== WHAT IS BEING ASKED ==
From the records below, transcribe only the lines running from the one with "decodeHead [0x18061809#32] = .ok" through the one with "def Obligations.DecodeOfEncode : Prop". Keep both of those end lines.
=== SUPPLIED DATA ===
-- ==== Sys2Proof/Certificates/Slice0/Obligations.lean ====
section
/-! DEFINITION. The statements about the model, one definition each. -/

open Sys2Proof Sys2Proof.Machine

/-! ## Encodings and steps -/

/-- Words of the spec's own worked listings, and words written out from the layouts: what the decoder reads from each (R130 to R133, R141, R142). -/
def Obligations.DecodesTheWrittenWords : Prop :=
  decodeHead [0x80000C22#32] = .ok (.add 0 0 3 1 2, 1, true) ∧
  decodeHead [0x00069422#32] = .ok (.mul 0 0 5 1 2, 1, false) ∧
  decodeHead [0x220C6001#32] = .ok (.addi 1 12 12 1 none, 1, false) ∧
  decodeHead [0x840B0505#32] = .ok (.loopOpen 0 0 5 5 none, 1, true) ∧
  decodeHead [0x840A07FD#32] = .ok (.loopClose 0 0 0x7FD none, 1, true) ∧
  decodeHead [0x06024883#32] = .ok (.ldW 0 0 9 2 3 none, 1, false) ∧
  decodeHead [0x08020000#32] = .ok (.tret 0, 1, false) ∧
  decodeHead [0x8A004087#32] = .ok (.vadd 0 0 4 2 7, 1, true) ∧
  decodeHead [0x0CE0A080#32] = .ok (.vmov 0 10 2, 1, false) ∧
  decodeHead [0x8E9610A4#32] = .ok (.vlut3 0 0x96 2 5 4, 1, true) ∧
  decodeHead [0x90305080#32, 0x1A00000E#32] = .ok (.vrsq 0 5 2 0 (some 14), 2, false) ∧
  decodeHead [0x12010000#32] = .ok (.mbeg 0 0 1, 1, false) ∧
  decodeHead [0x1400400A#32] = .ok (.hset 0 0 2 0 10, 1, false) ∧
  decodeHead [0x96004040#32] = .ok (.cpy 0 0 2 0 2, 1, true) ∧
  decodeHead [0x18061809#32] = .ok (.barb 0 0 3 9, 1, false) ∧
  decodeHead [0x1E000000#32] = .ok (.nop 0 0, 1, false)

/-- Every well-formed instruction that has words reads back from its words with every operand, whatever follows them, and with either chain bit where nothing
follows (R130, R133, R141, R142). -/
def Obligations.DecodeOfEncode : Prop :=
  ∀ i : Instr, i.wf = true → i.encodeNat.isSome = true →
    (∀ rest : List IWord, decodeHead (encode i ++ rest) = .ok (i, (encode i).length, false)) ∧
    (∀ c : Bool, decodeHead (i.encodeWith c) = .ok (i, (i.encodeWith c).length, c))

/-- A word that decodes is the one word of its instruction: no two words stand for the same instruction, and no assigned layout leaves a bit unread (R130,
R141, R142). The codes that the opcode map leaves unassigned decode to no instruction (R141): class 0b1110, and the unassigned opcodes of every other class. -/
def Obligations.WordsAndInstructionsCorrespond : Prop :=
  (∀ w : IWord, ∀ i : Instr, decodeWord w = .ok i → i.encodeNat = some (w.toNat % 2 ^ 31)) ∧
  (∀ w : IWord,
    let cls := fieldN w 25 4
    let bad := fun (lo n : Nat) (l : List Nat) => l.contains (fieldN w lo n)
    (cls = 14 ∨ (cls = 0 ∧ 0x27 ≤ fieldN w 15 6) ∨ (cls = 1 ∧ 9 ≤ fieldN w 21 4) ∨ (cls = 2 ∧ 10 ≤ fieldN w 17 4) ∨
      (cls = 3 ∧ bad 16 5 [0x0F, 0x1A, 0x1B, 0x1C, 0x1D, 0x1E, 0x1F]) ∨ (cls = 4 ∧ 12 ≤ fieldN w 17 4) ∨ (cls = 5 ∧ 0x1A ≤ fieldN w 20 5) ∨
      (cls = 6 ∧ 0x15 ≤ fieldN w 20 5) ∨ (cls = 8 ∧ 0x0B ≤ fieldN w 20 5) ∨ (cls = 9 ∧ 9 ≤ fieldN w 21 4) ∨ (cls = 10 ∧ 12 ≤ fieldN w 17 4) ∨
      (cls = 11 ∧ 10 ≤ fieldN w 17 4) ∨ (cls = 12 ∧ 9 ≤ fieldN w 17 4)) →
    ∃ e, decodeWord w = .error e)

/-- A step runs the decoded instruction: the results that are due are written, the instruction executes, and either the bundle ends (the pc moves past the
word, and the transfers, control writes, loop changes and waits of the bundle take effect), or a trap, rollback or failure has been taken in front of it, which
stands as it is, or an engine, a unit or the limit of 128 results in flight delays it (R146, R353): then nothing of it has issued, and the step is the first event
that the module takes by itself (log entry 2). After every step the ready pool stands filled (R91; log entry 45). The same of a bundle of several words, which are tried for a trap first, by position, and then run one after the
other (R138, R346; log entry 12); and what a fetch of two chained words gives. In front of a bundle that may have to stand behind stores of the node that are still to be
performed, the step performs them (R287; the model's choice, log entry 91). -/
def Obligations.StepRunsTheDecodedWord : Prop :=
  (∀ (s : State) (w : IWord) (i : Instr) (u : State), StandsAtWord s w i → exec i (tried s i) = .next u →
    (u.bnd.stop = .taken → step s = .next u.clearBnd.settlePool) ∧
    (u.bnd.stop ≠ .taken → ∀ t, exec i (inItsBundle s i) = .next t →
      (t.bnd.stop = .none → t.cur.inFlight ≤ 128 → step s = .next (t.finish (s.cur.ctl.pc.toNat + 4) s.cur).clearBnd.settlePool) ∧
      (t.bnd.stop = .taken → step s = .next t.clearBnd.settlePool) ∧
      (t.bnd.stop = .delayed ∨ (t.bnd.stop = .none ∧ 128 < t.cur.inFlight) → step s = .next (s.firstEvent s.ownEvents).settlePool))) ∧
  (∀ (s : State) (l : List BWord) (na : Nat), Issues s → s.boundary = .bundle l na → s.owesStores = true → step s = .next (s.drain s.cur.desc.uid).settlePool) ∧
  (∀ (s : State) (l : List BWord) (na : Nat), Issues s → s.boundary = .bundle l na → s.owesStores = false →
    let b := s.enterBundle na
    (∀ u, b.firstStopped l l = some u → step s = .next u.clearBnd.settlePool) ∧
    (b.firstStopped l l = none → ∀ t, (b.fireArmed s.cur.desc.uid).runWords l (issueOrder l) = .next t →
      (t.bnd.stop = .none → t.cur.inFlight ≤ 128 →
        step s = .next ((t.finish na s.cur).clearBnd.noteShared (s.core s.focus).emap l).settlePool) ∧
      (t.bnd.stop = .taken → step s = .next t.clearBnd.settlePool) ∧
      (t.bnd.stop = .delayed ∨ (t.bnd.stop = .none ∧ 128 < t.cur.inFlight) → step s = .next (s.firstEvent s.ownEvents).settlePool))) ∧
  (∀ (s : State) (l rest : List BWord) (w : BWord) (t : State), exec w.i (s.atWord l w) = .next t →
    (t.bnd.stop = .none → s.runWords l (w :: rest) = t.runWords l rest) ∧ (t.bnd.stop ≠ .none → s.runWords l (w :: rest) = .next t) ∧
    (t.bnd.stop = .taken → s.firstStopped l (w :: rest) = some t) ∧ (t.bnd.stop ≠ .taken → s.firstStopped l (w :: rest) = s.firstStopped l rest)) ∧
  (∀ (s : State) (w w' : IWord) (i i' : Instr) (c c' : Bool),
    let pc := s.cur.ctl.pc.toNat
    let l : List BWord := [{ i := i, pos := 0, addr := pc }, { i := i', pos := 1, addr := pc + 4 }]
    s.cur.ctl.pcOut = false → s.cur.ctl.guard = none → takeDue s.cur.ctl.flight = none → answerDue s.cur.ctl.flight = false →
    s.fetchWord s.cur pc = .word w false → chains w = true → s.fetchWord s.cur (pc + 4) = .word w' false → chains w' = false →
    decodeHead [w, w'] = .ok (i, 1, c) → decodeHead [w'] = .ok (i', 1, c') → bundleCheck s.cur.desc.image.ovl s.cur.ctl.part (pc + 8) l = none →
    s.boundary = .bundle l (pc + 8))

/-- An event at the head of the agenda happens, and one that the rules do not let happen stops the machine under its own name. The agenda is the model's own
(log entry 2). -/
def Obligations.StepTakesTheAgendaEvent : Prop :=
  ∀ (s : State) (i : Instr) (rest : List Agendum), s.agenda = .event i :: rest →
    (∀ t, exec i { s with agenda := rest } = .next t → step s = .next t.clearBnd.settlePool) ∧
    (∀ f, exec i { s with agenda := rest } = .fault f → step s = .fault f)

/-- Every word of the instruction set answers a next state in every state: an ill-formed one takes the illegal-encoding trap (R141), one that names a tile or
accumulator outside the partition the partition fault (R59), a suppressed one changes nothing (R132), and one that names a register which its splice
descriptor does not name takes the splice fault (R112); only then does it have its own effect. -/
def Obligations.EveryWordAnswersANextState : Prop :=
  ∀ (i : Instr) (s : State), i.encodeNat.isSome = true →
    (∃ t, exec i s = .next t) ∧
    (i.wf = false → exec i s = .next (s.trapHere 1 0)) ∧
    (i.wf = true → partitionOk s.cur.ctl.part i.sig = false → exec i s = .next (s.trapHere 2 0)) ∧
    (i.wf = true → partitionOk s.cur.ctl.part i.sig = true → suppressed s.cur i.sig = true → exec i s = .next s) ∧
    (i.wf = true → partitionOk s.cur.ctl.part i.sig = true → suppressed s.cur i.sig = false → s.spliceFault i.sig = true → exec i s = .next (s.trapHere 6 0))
===
== FINISHED TASK ==
  decodeHead [0x18061809#32] = .ok (.barb 0 0 3 9, 1, false) ∧
  decodeHead [0x1E000000#32] = .ok (.nop 0 0, 1, false)

/-- Every well-formed instruction that has words reads back from its words with every operand, whatever follows them, and with either chain bit where nothing
follows (R130, R133, R141, R142). -/
def Obligations.DecodeOfEncode : Prop :=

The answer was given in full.